2) Is there a way one can recover the square root by a simple algorithm?
Thanks!
P.S: Note that I don't mean to say that the only way $y^2 = f(x)$ can have infinitely many solutions is when $f(x)$ is a perfect square. I know that $y^2 = 2x^2 + 1$ and $y^2 = x^3$ have infinitely many solutions as well. I am just interested in the particular case of perfect squares.
Best Answer
Let $p=p_0+p_1x+\ldots+p_{2n}x^{2n}\in\mathbb{Z}[x]$ be a polynomial of degree $2n$ and $p_0=k^2\neq 0$. Taking the square root of $p$ is a straight forward procedure, detailed below. In general this will result in a power series instead of a polynomial (of course, not all such polynomials are perfect squares).

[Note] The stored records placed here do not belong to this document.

-- ==== Sys2Proof/Laws/Step.lean ====
section
/-! SUPPORT. What a step can do, once: it waits, it refuses a word, or it runs a command; and what any command leaves behind,
whichever it is. -/

namespace Sys2Proof.Machine

variable {s t : State} {c : Command} {rest : List Command} {i : Instr}

theorem sameRegisters_raise (s : State) (e : Error) : SameRegisters s (s.raise e) :=
  ⟨rfl, rfl, rfl, rfl, rfl, rfl, rfl, rfl, rfl⟩

theorem sameRegisters_succeed (s : State) (out : Bytes) : SameRegisters s (s.succeed out) :=
  ⟨rfl, rfl, rfl, rfl, rfl, rfl, rfl, rfl, rfl⟩

theorem sameRegisters_accept (s : State) (c : Command) (rest : List Command) : SameRegisters s (s.accept c rest) :=
  ⟨rfl, rfl, rfl, rfl, rfl, rfl, rfl, rfl, rfl⟩

theorem sameRegisters_advanceDraws (s : State) (n : Nat) : SameRegisters s (s.advanceDraws n) :=
  ⟨rfl, rfl, rfl, rfl, rfl, rfl, rfl, rfl, rfl⟩

/-- `raise e` answers the code of `e` and nothing else (R306). -/
theorem answers_raise (s : State) (e : Error) : Answers s (s.raise e) e.code [] := ⟨sameRegisters_raise s e, rfl, rfl, rfl, rfl⟩

theorem step_nil (h : s.commands = []) : step s = .next s := by simp only [step, h]

theorem step_undecodable {e : DecodeError} (h : s.commands = c :: rest) (hd : decodeWord c.word = .error e) :
    step s = .next ((s.accept c rest).raise .unsupportedConfiguration) := by
  simp only [step, h, hd]

theorem step_decoded (h : s.commands = c :: rest) (hd : decodeWord c.word = .ok i) :
    step s = exec i (s.accept c rest) := by
  simp only [step, h, hd]

/-- No command looks at the response before it. -/
theorem exec_response_irrelevant (i : Instr) (s : State) (r : Option Response) :
    exec i { s with response := r } = exec i s := by
  cases i <;> rfl

theorem code_ne_okCode (e : Error) : e.code ≠ okCode := by cases e <;> decide

/-- Whatever command runs, either it raised one of its errors, or it answered OK. -/
theorem exec_next (h : exec i s = .next t) :
    (∃ e ∈ canRaise i, t = s.raise e) ∨
      (∃ out, t.response = some ⟨okCode, out⟩ ∧ t.input = [] ∧ t.commands = s.commands) := by
  cases i with
  | reset =>
    rcases execReset_next h with rfl | ⟨-, rfl⟩
    exacts [.inl ⟨_, by simp [canRaise], rfl⟩, .inr ⟨_, rfl, rfl, rfl⟩]
  | cfg =>
    rcases execCfg_next h with rfl | ⟨-, _, _, _, -, rfl⟩
    exacts [.inl ⟨_, by simp [canRaise], rfl⟩, .inr ⟨_, rfl, rfl, rfl⟩]
  | init =>
    rcases execInit_next h with rfl | rfl | ⟨-, -, -, rfl⟩ | ⟨_, _, -, -, -, -, rfl⟩
    exacts [.inl ⟨_, by simp [canRaise], rfl⟩, .inl ⟨_, by simp [canRaise], rfl⟩, .inr ⟨_, rfl, rfl, rfl⟩,
      .inr ⟨_, rfl, rfl, rfl⟩]
  | setiv =>
    rcases execSetiv_next h with rfl | rfl | ⟨_, _, -, -, rfl⟩
    exacts [.inl ⟨_, by simp [canRaise], rfl⟩, .inl ⟨_, by simp [canRaise], rfl⟩, .inr ⟨_, rfl, rfl, rfl⟩]
  | geniv =>
    rcases execGeniv_next h with rfl | ⟨-, rfl⟩
    exacts [.inl ⟨_, by simp [canRaise], rfl⟩, .inr ⟨_, rfl, rfl, rfl⟩]
  | blksz =>
    rcases execBlksz_next h with rfl | rfl | ⟨_, _, -, rfl⟩
    exacts [.inl ⟨_, by simp [canRaise], rfl⟩, .inl ⟨_, by simp [canRaise], rfl⟩, .inr ⟨_, rfl, rfl, rfl⟩]
  | rdkey =>
    rcases execRdkey_next h with rfl | rfl | ⟨_, -, -, -, -, rfl⟩
    exacts [.inl ⟨_, by simp [canRaise], rfl⟩, .inl ⟨_, by simp [canRaise], rfl⟩, .inr ⟨_, rfl, rfl, rfl⟩]
  | encb =>
    rcases execEncb_next h with rfl | rfl | ⟨_, _, _, -, -, rfl⟩
    exacts [.inl ⟨_, by simp [canRaise], rfl⟩, .inl ⟨_, by simp [canRaise], rfl⟩, .inr ⟨_, rfl, rfl, rfl⟩]
  | decb =>
    rcases execDecb_next h with rfl | rfl | ⟨_, _, _, -, -, rfl⟩
    exacts [.inl ⟨_, by simp [canRaise], rfl⟩, .inl ⟨_, by simp [canRaise], rfl⟩, .inr ⟨_, rfl, rfl, rfl⟩]
  | encm =>
    rcases execEncm_next h with rfl | ⟨_, _, _, _, _, _, -, rfl⟩
    exacts [.inl ⟨_, by simp [canRaise], rfl⟩, .inr ⟨_, rfl, rfl, rfl⟩]
  | decm =>
    rcases execDecm_next h with rfl | rfl | rfl | ⟨_, _, _, _, _, _, _, -, -, -, rfl⟩
    exacts [.inl ⟨_, by simp [canRaise], rfl⟩, .inl ⟨_, by simp [canRaise], rfl⟩, .inl ⟨_, by simp [canRaise], rfl⟩,
      .inr ⟨_, rfl, rfl, rfl⟩]

/-- Whatever command a step takes, it raised an error on the accepted state, or it answered OK; and the command is gone. -/
theorem step_next (h : s.commands = c :: rest) (ht : step s = .next t) :
    (∃ e, t = (s.accept c rest).raise e) ∨
      (∃ out, t.response = some ⟨okCode, out⟩ ∧ t.input = [] ∧ t.commands = rest) := by
  cases hd : decodeWord c.word with
  | error e => rw [step_undecodable h hd] at ht; cases ht; exact .inl ⟨_, rfl⟩
  | ok i =>
    rw [step_decoded h hd] at ht
    rcases exec_next ht with ⟨e, -, rfl⟩ | ⟨out, h1, h2, h3⟩
    exacts [.inl ⟨e, rfl⟩, .inr ⟨out, h1, h2, h3⟩]

end Sys2Proof.Machine
end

$$\sqrt{p(x)}=\sum_{m=0}^{\infty}a_mx^m.$$
Then $p$ is a perfect square if and only if $a_m=0$ for all $n<m\leq 2n$. This follows from the recursion for the coefficients:
$$\begin{eqnarray} a_0&=&k\\ a_{n+1}&=&\frac{p_{n+1}-\sum_{m=1}^na_ma_{n+1-m}}{2k} \end{eqnarray}$$
Let's try this on one of Will's examples: $p=1-6x+7x^2+6x^3+x^4$. Starting with $a_0=1$ we find the coefficients $$1, -3, -1, 0, 0$$ at which point we can conclude that $p=(1-3x-x^2)^2$.